What catches my eye in that filing is that one of the men so deported was actually Nicaraguan. Venezuelan women could be subject to deportation under the AEA and Trump's proclamation (though apparently not to El Salvador), but no Nicaraguan would be. These are the people the Trump administration argues have no right to have any kind of hearing or due process before they are deported under the AEA, even if they legally can't be apparently.

With all the lawsuits against the Trump administration currently ongoing it can be hard to keep up with all the legal developments but I wanted to highlight one that seems particularly strange. We discussed some last week about the case J.G.G. v. Trump, this being the case of Venezuelans deported under the Alien Enemies Act. Yesterday the government filed a notice with the court that the government was invoking the state secrets privilege over the questions the court had asked with respect to compliance with this order. What renders this farcical, to me, is that it seems like almost all the information the judge wants is straightforwardly publicly available? A reminder of the judge's questions, taken from Attorney General Pam Bondi's declaration:

(1) what time the planes took off and from where;

(2) what time the planes left U.S. airspace;

(3) what time the planes landed, where they landed, and whether they made more than one stop;

(4) what time aliens subject to the Proclamation were transferred out of U.S. custody;

and (5) how many aliens were aboard the flights based on the Proclamation.

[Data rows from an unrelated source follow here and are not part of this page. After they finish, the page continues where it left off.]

/-- V-PT7. -/
theorem test_ptSwapUnimpl : after (.ptSwapUnimpl (desc 0x00500020 4 0 0x20000 4 0x20000)) ready =
    some { ready with diag := [⟨none, .unimplementedFunction (.ptByteswap 1)⟩] } := by decide +kernel

/-- V-ZL1, the engine's inflate step for the zlib container. -/
theorem test_inflate_zlib : inflateAs .zlib (guest.read 0x2400 13) 4096 = [0x68, 0x65, 0x6c, 0x6c, 0x6f] := by
  decide +kernel

/-- V-ZL8. -/
theorem test_zlibInflate_short_source :
    (after (.zlibInflate (desc 0x00600018 13 0x2400 0x20000 0x3000 0x20000)) (granting [12])).map
      (fun t => (t.gm, t.zctx, t.diag)) = some (guest, none, [⟨none, .guestMemoryError 0x2400 13 12⟩]) := by
  decide +kernel

/-- V-ZL10. -/
theorem test_zlibInflate_empty : (after (.zlibInflate (desc 0x00600018 0 0 0x20000 0x3000 0x20000)) ready).map
    (fun t => (t.gm, t.zctx, t.diag)) = some (guest, none, []) := by decide +kernel

/-- V-ZL4. -/
theorem test_zlibUnimpl : after (.zlibUnimpl (desc 0x00600008 10 0x100 0x20000 0x200 0x20000)) ready =
    some { ready with diag := [⟨none, .unimplementedFunction (.zlibStreaming true false)⟩] } := by decide +kernel

/-- V-Q1. -/
theorem test_ctrlRd_drains : (after (.ctrlRd 0) (running 0x1000 0x1020)).map
    (fun t => (t.queue 0, t.diag, t.busData)) =
      some (⟨2, 0x1020, 0x1020, 0, 0⟩, [⟨some 0, .unimplementedEngine 0⟩], [2, 0, 0, 0]) := by decide +kernel

/-- V-Q8: a descriptor whose fetch fails is skipped and the next one is executed. -/
theorem test_ctrlRd_failed_fetch :
    (after (.ctrlRd 0) { running 0x1000 0x1040 with mapAnswers := [16, 32] }).map (fun t => (t.queue 0, t.diag)) =
      some (⟨2, 0x1040, 0x1040, 0, 0⟩,
        [⟨some 0, .guestMemoryError 0x1000 32 16⟩, ⟨some 0, .unknownEngine 15⟩]) := by decide +kernel

/-- V-MM10. -/
theorem test_ctrlWr : (after (.ctrlWr 0 0) ready).map (fun t => (t.queue 0, t.busData)) =
    some (⟨0, 0, 0, 0, 0⟩, []) := by decide +kernel

/-- V-MM14, both values of `DRAIN_ON_CTRL_WRITE`. -/
theorem test_controlWrite_parameter :
    ((controlWrite true 0 1 (running 0x1000 0x1020)).queue 0).tail = 0x1020 ∧
    ((controlWrite false 0 1 (running 0x1000 0x1020)).queue 0).tail = 0x1000 := by decide +kernel

/-- V-MM13. -/
theorem test_tailRd : after (.tailRd 0) (running 0x1000 0x1020) =
    some { running 0x1000 0x1020 with busData := [0, 0x10, 0, 0] } := by decide +kernel

/-- V-MM2. -/
theorem test_tailWr : after (.tailWr 0 0x12345678) ready =
    some (ready.setQueue 0 ⟨2, 0x12345678, 0, 0, 0⟩) := by decide +kernel

/-- V-MM13. -/
theorem test_headRd : after (.headRd 0) (running 0x1000 0x1020) =
    some { running 0x1000 0x1020 with busData := [0x20, 0x10, 0, 0] } := by decide +kernel

/-- V-MM12. -/
theorem test_headWr : after (.headWr 4 0x40) ready = some (ready.setQueue 4 ⟨2, 0, 0x40, 0, 4⟩) := by decide +kernel

/-- V-MM1. -/
theorem test_statusRd : (after (.statusRd 3) ready).map (fun t => t.busData) = some [0, 0, 0, 0] := by decide +kernel

/-- V-MM3. -/
theorem test_statusWr : after (.statusWr 0 0xDEADBEEF) ready =
    some (ready.setQueue 0 ⟨2, 0, 0, 0xDEADBEEF, 0⟩) := by decide +kernel

/-- V-MM4. -/
theorem test_badAccess_no_drain : afterEvent (.access (.read 0x1000 8)) (running 0x1000 0x1020) =
    some { running 0x1000 0x1020 with
      diag := [⟨none, .badMmioAccess 0x1000 8 false⟩], busData := List.replicate 8 0 } := by decide +kernel

/-- V-MM5. -/
theorem test_badAccess_write : afterEvent (.access (.write 0x1004 [0xEF, 0xBE])) ready =
    some { ready with diag := [⟨none, .badMmioAccess 0x1004 2 true⟩] } := by decide +kernel

/-- V-MM6. -/
theorem test_globalWr : afterEvent (.access (.write 0x0000 [0x1F, 0, 0, 0])) ready =
    some { ready with diag := [⟨none, .globalControlAccess 0 (.write 0x1F)⟩] } := by decide +kernel

/-- V-MM6. -/
theorem test_globalRd : afterEvent (.access (.read 0x0000 4)) ready =
    some { ready with diag := [⟨none, .globalControlAccess 0 .read⟩], busData := [0, 0, 0, 0] } := by decide +kernel

/-- V-MM7. -/
theorem test_queueUnknownReg : afterEvent (.access (.write 0x100C [5, 0, 0, 0])) ready =
    some { ready with diag := [⟨none, .unknownRegister 0x100C (.write 5)⟩] } := by decide +kernel

/-- 47_mmio.md R313: an offset of the config region that is no word's, and so not the ready word's, reads 0. -/
theorem test_cfgRd : after (.cfgRd 1) ready = some { ready with busData := [0, 0, 0, 0] } := by
  have h : (1 : BitVec 12).toNat ≠ Config.cfgReadyOffset := by
    simp only [Config.cfgReadyOffset]; show (1 : Nat) ≠ _; omega
  show nextOf (.next (ready.respond (if (1 : BitVec 12).toNat = Config.cfgReadyOffset then Config.cfgReadyValue else 0))) = _
  rw [if_neg h]
  rfl

/-- V-MM9. -/
theorem test_cfgWr : after (.cfgWr 0 7) ready = some ready := by decide +kernel

/-- V-RST1 and V-RST3. -/
theorem test_device_reset :
    afterEvent .reset { (midHash.setQueue 2 ⟨1, 2, 3, 4, 2⟩) with lsb := [(5, 6)], diag := [⟨none, .unknownEngine 9⟩] } =
      some ready := by decide +kernel

/-- 20_memory.md R61: the model's one stop. -/
theorem test_outside_window : step { ready with host := [.access (.read 0x7000 1)] } =
    .fault (.accessOutsideWindow 0x7000 1) := by rfl

/-! ### Witnesses: states and operands that meet the hypotheses of each obligation that has some -/

theorem ready_memoriesWf : MemoriesWf ready := ⟨by decide +kernel, by decide +kernel⟩

theorem rsaStart_memoriesWf : MemoriesWf rsaStart := ⟨by decide +kernel, by decide +kernel⟩

theorem ready_invariant (h : List HostEvent) : Invariant { ready with host := h } :=
  ⟨ready_memoriesWf.1, ready_memoriesWf.2, by show ∀ q : QId, (ready.queue q).id = q.val; decide, rfl, rfl⟩

/-- One well-formed instruction of every constructor, accesses at the ends of the window among them. -/
theorem witness_DecodeEncodeAgree :
    [Instr.aes (desc 0x0000FFFF), .xtsAes128 (desc 0x00100000), .des3 (desc 0x00200000), .sha256 (desc 0x00318018 3),
     .sha384 (desc 0x00320018), .shaUnsupported (desc 0x00308018), .rsa2048 rsaDesc, .rsa4096 (desc 0x00420000 1024),
     .rsaSkip (desc 0x00410020 512), .ptBitwiseUnimpl (desc 0x00500180), .ptCopy (desc 0x00500000),
     .ptSwap256 (desc 0x00500040), .ptSwapUnimpl (desc 0x00500060), .zlibInflate (desc 0x00600018),
     .zlibUnimpl (desc 0x00600010), .ecc (desc 0x00700000), .unknownEngine (desc 0xFFFFFFFF),
     .mmioBadAccess false 0x7000 0, .mmioBadAccess true 0x6FFF 1, .globalRd 0xFFC, .globalWr 0 5, .ctrlRd 4, .ctrlWr 0 1,
     .tailRd 0, .tailWr 4 3, .headRd 1, .headWr 2 3, .statusRd 0, .statusWr 0 1, .queueUnknownReg 4 0xFFC none,
     .queueUnknownReg 0 0x00C (some 1), .cfgRd 0, .cfgWr 0xFFC 9].all Instr.wellFormed = true := by decide

theorem witness_EncodeDecodeDescriptorWords :
    (0x01FFFFFB : Word) &&& 0xFE000004 = 0 ∧ (0x83FFFFFF : Word) &&& 0x7C000000 = 0 ∧
      (0x0003FFFF : Word) &&& 0xFFFC0000 = 0 := by decide

theorem witness_EveryDescriptorDecodes :
    (ramp 0 32).length = 32 ∧ (ramp 0 31).length ≠ 32 ∧ (ramp 0 33).length ≠ 32 := by decide

/-- Descriptors with the engines the packing of R121 tells apart. -/
theorem witness_EncodeDecodeDescriptorWords_packing :
    (desc 0x003FFFE0).engine = Config.engSha ∧ (desc 0x005FFFE0 0 0 0 0 0xFFFFFFFF).engine ≠ Config.engSha := by decide

/-- The pairs of words that only reserved bits and ignored bits of `function` tell apart, one for each kind of engine. -/
theorem witness_ReservedBitsChangeNothing :
    ([((0x00318018 : Word), (0xFE39FFFC : Word)), (0x00000000, 0xFE0FFFE4), (0x00410000, 0xFE410004),
        (0x00500040, 0xFE5FFC44), (0x00600018, 0xFE6FFFFC)].all fun p =>
      p.1 &&& usedW0 (p.1.extractLsb' 20 4) == p.2 &&& usedW0 (p.1.extractLsb' 20 4)) = true ∧
    (0x00020000 : Word) &&& 0x83FFFFFF = 0x7C020000 &&& 0x83FFFFFF ∧
    (0x00010FE0 : Word) &&& 0x8003FFFF = 0x7FFD0FE0 &&& 0x8003FFFF ∧
    (0x00020000 : Word) &&& 0x0003FFFF = 0xFFFE0000 &&& 0x0003FFFF := by decide +kernel

/-- V-DEC4 against V-DEC1, and one pair for each other kind of engine. -/
theorem witness_UnusedFieldsHaveNoEffect :
    SameOperands (desc 0x00318018 3 0x2000 0x20000) (desc 0x0131801B 3 0x2000 0x80020000 24 7 9 0x30000) ∧
    SameOperands rsaDesc (desc 0x0041001B 0x200 0x8000 0x03FE0000 0x9000 0x80020000 0x8400 0x20000) ∧
    SameOperands (desc 0x00500040 32 0x4000 0x20000 0x4100 0x20000)
      (desc 0x0150005B 32 0x4000 0x83FE0000 0x4100 0x80020000 5 0x30000) ∧
    SameOperands (desc 0x00600018 13 0x2400 0x20000) (desc 0x01600FFB 13 0x2400 0x83FE0000 0 0x80000000 5 0x30000) ∧
    SameOperands (desc 0) (desc 0x0000FFFF 1 2 3 4 5 6 7) := by
  refine ⟨⟨by decide, fun _ => ⟨rfl, rfl, rfl, rfl, rfl, rfl⟩, ?_, ?_, ?_⟩,
    ⟨by decide, ?_, fun _ => ⟨rfl, rfl, rfl, rfl, ⟨rfl, rfl, rfl⟩, rfl, rfl⟩, ?_, ?_⟩,
    ⟨by decide, ?_, ?_, fun _ => ⟨rfl, rfl, ⟨rfl, rfl, rfl⟩, rfl, rfl⟩, ?_⟩,
    ⟨by decide, ?_, ?_, ?_, fun _ => ⟨rfl, rfl, ⟨rfl, rfl, rfl⟩, rfl, rfl⟩⟩, ⟨by decide, ?_, ?_, ?_, ?_⟩⟩ <;>
    exact fun h => absurd h (by decide)

theorem witness_EveryAccessInWindowDecodes :
    (Access.read 0x6FFC 4).offset + (Access.read 0x6FFC 4).size ≤ Config.windowSize ∧
    conforming (Access.read 0x6FFC 4).offset (Access.read 0x6FFC 4).size = true ∧
    (Access.read 0x7000 0).offset + (Access.read 0x7000 0).size ≤ Config.windowSize ∧
    (Access.write 0x6FFF [1]).offset + (Access.write 0x6FFF [1]).size ≤ Config.windowSize := by decide

theorem witness_DeviceResetLeavesResetValues :
    { midHash with host := [.reset, .guestStore 0 1] }.host = .reset :: [.guestStore 0 1] ∧ midHash.host = [] :=
  ⟨rfl, rfl⟩

/-- An access, a reset, a store at the top of guest memory, and no event at all. -/
theorem witness_StepKeepsRunInvariant :
    ∀ h ∈ [[HostEvent.access (.read 0x1004 4)], [.reset], [.guestStore 0xFFFFFFFFFFFF 7], []],
      Invariant { ready with host := h } ∧ (nextOf (step { ready with host := h })).isSome = true :=
  fun h hh => ⟨ready_invariant h, by revert h; decide +kernel⟩

theorem witness_StepRunsDecodedAccess :
    { ready with host := [.access (.read 0x1004 4), .reset] }.host = .access (.read 0x1004 4) :: [.reset] ∧
      decode (.access (.read 0x1004 4)) = .ok (.tailRd 0) := ⟨rfl, rfl⟩

/-- A drain of one descriptor, with the head one byte above the tail, at the top of the 32-bit range (V-Q7). -/
theorem witness_StepRunsDecodedDescriptor :
    let s := { running 0xFFFFFFE0 0xFFFFFFE1 with host := [controlReadEvent 0] }
    s.host = controlReadEvent 0 :: [] ∧ runBit (s.queue 0).control = true ∧
    drainCount (s.queue 0).tail (s.queue 0).head = 1 ∧ grantAt s 0 (s.queue 0).tail.toNat 32 false = 32 ∧
    decode (.descriptor (s.gm.read (s.queue 0).tail.toNat 32)) = .ok (.aes zeroDesc) ∧
    ∃ t, exec (.aes zeroDesc) { afterRequests s 1 with host := [], draining := some 0 } = .next t := by
  refine ⟨rfl, by decide +kernel, by decide +kernel, by decide +kernel, by decide +kernel, ⟨_, rfl⟩⟩

/-- A drain of two descriptors whose second one starts one byte below the head. -/
theorem witness_DrainExecutesOneDescriptorAtATime :
    let s := running 0x1020 0x1041
    runBit (s.queue 0).control = true ∧ (s.queue 0).tail.toNat + 32 < (s.queue 0).head.toNat ∧
    grantAt s 0 (s.queue 0).tail.toNat 32 false = 32 ∧
    decode (.descriptor (s.gm.read (s.queue 0).tail.toNat 32)) = .ok (.unknownEngine { zeroDesc with engine := 15 }) ∧
    ∃ t, exec (.unknownEngine { zeroDesc with engine := 15 }) { afterRequests s 1 with draining := some 0 } = .next t := by
  refine ⟨by decide +kernel, by decide +kernel, by decide +kernel, by decide +kernel, ⟨_, rfl⟩⟩

/-- Accesses one byte beyond the window and at its very end, and a state with no event. -/
theorem witness_StepStopsOnlyOutsideWindow :
    ({ ready with host := [.access (.read 0x6FFD 4)] }.host = .access (.read 0x6FFD 4) :: [] ∧
      Config.windowSize < (Access.read 0x6FFD 4).offset + (Access.read 0x6FFD 4).size) ∧
    (∀ a rest, { ready with host := [.access (.read 0x6FFC 4)] }.host = .access a :: rest →
      a.offset + a.size ≤ Config.windowSize) ∧
    ∀ a rest, ready.host = .access a :: rest → a.offset + a.size ≤ Config.windowSize := by
  refine ⟨⟨rfl, by decide⟩, ?_, ?_⟩
  · rintro a rest h
    cases h
    decide
  · rintro a rest h
    cases h

/-- A step that appends to the log, and a reset. -/
theorem witness_DiagnosticLogIsNeverRead :
    (∃ t, step { { ready with host := [.access (.read 0 4)] } with diag := [⟨none, .unknownEngine 9⟩] } = .next t) ∧
    ∃ t, step { { ready with host := [.reset] } with diag := [⟨none, .unknownEngine 9⟩] } = .next t :=
  ⟨⟨_, rfl⟩, ⟨_, rfl⟩⟩

theorem witness_DescriptorsWriteNoRegister :
    descriptorOf (.rsa2048 rsaDesc) = some rsaDesc ∧ ∃ t, exec (.rsa2048 rsaDesc) ready = .next t := ⟨rfl, ⟨_, rfl⟩⟩

/-- Each register changes somewhere, by its own write and by the drain of its queue. -/
theorem witness_QueueRegisterWriters :
    let s := running 0x1000 0x1020 |>.setStatus 0 9
    let changed (i : Instr) (f : Queue → Word) := (after i s).any fun t => f (t.queue 0) != f (s.queue 0)
    changed (.headWr 0 5) Queue.head = true ∧ changed (.tailWr 0 5) Queue.tail = true ∧
    changed (.statusWr 0 5) Queue.status = true ∧ changed (.ctrlWr 0 5) Queue.control = true ∧
    changed (.ctrlRd 0) Queue.tail = true ∧ changed (.ctrlRd 0) Queue.status = true ∧
    changed (.ctrlRd 0) Queue.control = true := by decide +kernel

Can we answer (1)? It seems like yes. People have identified what certainly seem like the tail numbers for the flights in question. So much so that the Associated Press and Reuters have reconstructions of the timeline based on flight data. You can even look them up yourself! Here is flight N278GX, for example. You can see in its flight history that it departed Valley International Airport in Harlingten TX at around 4:26 PM CDT, bound for Comayagua International Airport in Honduras. It then departed Comayagua International Airport at 9:41 PM CST and arrived at El Salvador International Airport at 10:05 PM CST. The plane then departed El Salvador International Airport for Valley International Airport at 2:50 AM CST the next day. So we have the answer to (1) and (3) very straightforwardly. (2) can probably be derived with some math and knowing the flight route from Valley International to Comayagua International. The answer to (4), I imagine, can be narrowed to the 5 hour window after the flight arrived in El Salvador and before it departed. The planes in question are both Airbus A320, which have a typical passenger capacity in the 150-200 range which gives us some bounds on (5).

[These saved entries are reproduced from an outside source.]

-- ==== Sys2Proof/Machine/State.lean ====
section
/-! DEFINITION. The state of the block (10_state.md R30): registers, buffers and engine, with the host's pending
actions as plain data, and the state after a hardware reset (R50). -/

namespace Sys2Proof.Machine

/-- Eight 32-bit registers of one name: `ALLOW0..7` (R43) or `DIGEST0..7` (R44). -/
structure Bank where
  w0 : Word
  w1 : Word
  w2 : Word
  w3 : Word
  w4 : Word
  w5 : Word
  w6 : Word
  w7 : Word
  deriving DecidableEq, Repr

/-- A buffer (R45, R46). `cells` lists the bytes written since the contents were last unspecified, by strictly
rising index; an unlisted byte reads as `Config.freeByte draw index` (U1, U4). -/
structure Memory where
  cells : List Host.Cell
  draw  : Nat
  deriving DecidableEq, Repr

/-- The completion codes (60_exceptions.md R271). Codes 9 to 15 are reserved and never produced. -/
inductive Code where
  | none
  | badSymbol
  | digitRange
  | checksum
  | length
  | version
  | overflow
  | lenRange
  | badCmd
  deriving DecidableEq, Repr

/-- The registers and buffers of R30. `ID`, `HWCFG` and `CMD` hold no changing value (R31, R32, R34), and
`STATUS.BUSY` is the engine state (R47), so they have no field here. Reserved bits read 0 and have none either (R82). -/
structure Arch where
  /-- `CTRL.IE` (R33) -/
  ie : Bool
  /-- `STATUS.DONE` (R35) -/
  done : Bool
  /-- `STATUS.OVR` (R35) -/
  ovr : Bool
  /-- `STATUS.ERR` (R35, R271) -/
  err : Code
  /-- `TEXT_LEN.LEN` (R38) -/
  textLen : BitVec 16
  /-- `BYTE_LEN.LEN` (R39) -/
  byteLen : BitVec 16
  /-- `ERR_INFO` (R40) -/
  errInfo : Word
  /-- `RESULT` (R41) -/
  result : Word
  /-- `CONV_INFO.LZC` (R42) -/
  convInfo : BitVec 16
  /-- `ALLOW0..7` (R43) -/
  allow : Bank
  /-- `DIGEST0..7` (R44) -/
  digest : Bank
  /-- `TB` (R45) -/
  tb : Memory
  /-- `BB` (R46) -/
  bb : Memory
  deriving DecidableEq, Repr

/-- R47: the engine is idle, or runs the command word `w` on the snapshot `S` taken at its start. -/
inductive Engine where
  | idle
  | busy (w : Word) (snapshot : Arch)
  deriving DecidableEq, Repr

/-- The width of a host access (R89). -/
inductive Width where
  | w8
  | w16
  | w32
  | w64
  deriving DecidableEq, Repr

/-- A host access reads, or writes a word (R90, R91). -/
inductive BusOp where
  | read
  | write (w : Word)
  deriving DecidableEq, Repr

/-- One host access to the window: `off` is `addr - BASE` (R80). -/
structure Access where
  off   : BitVec 12
  width : Width
  op    : BusOp
  deriving DecidableEq, Repr

/-- What happens next, as the scheduler and the platform choose it (R11, R94, R300). -/
inductive Input where
  /-- the engine's turn: the latency of the running command is over (R11, R123) -/
  | engineTurn
  /-- the block takes a host access (R94) -/
  | access (a : Access)
  /-- the reset input is asserted and released (R300) -/
  | hardReset
  deriving DecidableEq, Repr

/-- The host-side faults of the spec. The block goes on after one, so no step ends in `Outcome.fault`; the
fault is recorded as the response to the access (R101). -/
inductive Fault where
  /-- Raised by the bus port for an access that is not 32 bits wide or not aligned (R89, R101). Safe: the spec gives
  the response and says that no state changes. -/
  | busError
  deriving DecidableEq, Repr

/-- Why a step has no meaning. -/
inductive Refusal where
  /-- Raised by the arm of a command that is not modelled yet; there is no such arm. Safe: the machine stops. -/
  | notModelled (mnemonic : String)
  deriving DecidableEq, Repr

/-- The block's answer on the bus to a host access. -/
inductive Response where
  /-- the word a read returns (R90) -/
  | data (w : Word)
  /-- a write was taken, with whatever effect R91 gives it -/
  | written
  /-- the error response (R101) -/
  | fault (f : Fault)
  deriving DecidableEq, Repr

/-- What an aligned offset names (20_memory.md R81). A buffer window word `j` holds bytes `4j .. 4j+3`. -/
inductive Reg where
  | id
  | hwcfg
  | ctrl
  | cmd
  | status
  | textLen
  | byteLen
  | errInfo
  | result
  | convInfo
  | allow (i : Fin 8)
  | digest (i : Fin 8)
  | tb (j : Nat)
  | bb (j : Nat)
  | reserved
  deriving DecidableEq, Repr

/-- The two buffers. -/
inductive Buffer where
  | tb
  | bb
  deriving DecidableEq, Repr

/-- `raise Error(CODE, info)` (R17, R275). -/
structure Raise where
  code : Code
  info : Word
  deriving DecidableEq, Repr

/-- What a command's pseudocode leaves: the registers and buffers as written so far, and the `raise` that ended it,
or none where it ran to `complete()` (R17, R123). -/
structure Ran where
  arch   : Arch
  raised : Option Raise
  deriving DecidableEq, Repr

/-- The block with its two agents' pending actions. -/
structure State where
  /-- the build's parameters (R8, R9); `HWCFG` reads them (R32) -/
  cfg : Config
  /-- registers and buffers (R30) -/
  arch : Arch
  /-- engine state, with the accepted command word and its snapshot (R47) -/
  engine : Engine
  /-- the model's own: the number of the next unused draw of a free value -/
  draws : Nat
  /-- the model's own: the actions still to come, first one next -/
  inputs : List Input
  /-- the model's own: the answer to the host's last access, none before the first -/
  response : Option Response
  deriving DecidableEq, Repr

/-- R50: every register at its reset value; the buffers are the caller's. -/
def Arch.reset (tb bb : Memory) : Arch where
  ie := false
  done := false
  ovr := false
  err := .none
  textLen := 0
  byteLen := 0
  errInfo := 0
  result := 0
  convInfo := 0
  allow := { w0 := 1, w1 := 0, w2 := 0, w3 := 0, w4 := 0, w5 := 0, w6 := 0, w7 := 0 }
  digest := { w0 := 0, w1 := 0, w2 := 0, w3 := 0, w4 := 0, w5 := 0, w6 := 0, w7 := 0 }
  tb := tb
  bb := bb

/-- R50, R300: the default build after a hardware reset. Both buffers are unspecified, under draws 0 and 1. -/
def State.reset : State where
  cfg := Config.default
  arch := Arch.reset { cells := [], draw := 0 } { cells := [], draw := 1 }
  engine := .idle
  draws := 2
  inputs := []
  response := none

end Sys2Proof.Machine
end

Did I reveal state secrets by making this post? Did the AP or Reuters do so by making their posts? According to the precedent's the government cites in their Notice invoking the privilege public disclosure of the secrets in question does not necessarily defeat the invocation, so it may be that the government does not answer the judge's questions after all.

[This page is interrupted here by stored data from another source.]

-- ==== Sys2Proof/Machine/Check.lean ====
section
/-! DEFINITION. CHKVER and CHKAPP (42_check.md R220 to R223). -/

namespace Sys2Proof.Machine

/-- R223: the byte comparator `eq4`. -/
def eq4 (a b : List Byte) : Bool := decide (a.length = 4) && decide (b.length = 4) && decide (a = b)

/-- R220, R221: the payload length, all but the last 4 bytes; 0 for fewer than 4 bytes. -/
def payloadLength (n : Nat) : Nat := if 4 ≤ n then n - 4 else 0

/-- R220: the body of CHKVER. `DIGEST` is written before the comparison, so it stands after a mismatch. -/
def chkverBody (c : Config) (a : Arch) : Ran :=
  match byteOperand c a with
  | .error r => Ran.fail a r
  | .ok bytes =>
    let p := payloadLength bytes.length
    let d := Sha.dsha (bytes.take p)
    if eq4 (d.take 4) (bytes.drop p) then
      Ran.complete { a.putDigest d with byteLen := BitVec.ofNat 16 p }
    else Ran.fail (a.putDigest d) { code := .checksum, info := lengthInfo bytes.length }

/-- R222: the body of CHKAPP. -/
def chkappBody (c : Config) (a : Arch) : Ran :=
  match byteOperand c a with
  | .error r => Ran.fail a r
  | .ok bytes =>
    let n := bytes.length
    if c.byteCap < n + 4 then Ran.fail a { code := .overflow, info := lengthInfo (n + 4) }
    else
      let d := Sha.dsha bytes
      Ran.complete
        { a.putDigest d with bb := a.bb.writeRange n (d.take 4), byteLen := BitVec.ofNat 16 (n + 4) }

/-- R220: CHKVER. -/
def execChkver (s : State) : Host.Outcome State Fault Refusal := .next (s.finish (chkverBody s.cfg s.source))

/-- R222: CHKAPP. -/
def execChkapp (s : State) : Host.Outcome State Fault Refusal := .next (s.finish (chkappBody s.cfg s.source))

end Sys2Proof.Machine
end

Anyway, separate from the above the government has until the end of day today to file a brief as to why they should not be sanctioned for violating the court's TRO. Should be an interesting read!

I feel like the Paul Weiss thing is extra embarrassing because the Perkins Coie TRO was issued two days before the executive order targeting Paul Weiss. Paul Weiss already had a pretty good indication that if they fought the EO they would win and then they decided not to do it anyway!

Ok, but in this specific case the US government defied a court order to deport people. It is also the government's stated position in that lawsuit that their authority to declare someone a deportable alien enemy under the AEA is unreviewable by a court. "We are allowed to deport anyone we declare a deportable alien under the AEA and no one is allowed to say otherwise" is a recipe for government deportation of American citizens without any due process. They've even got a country lined up to deport them to!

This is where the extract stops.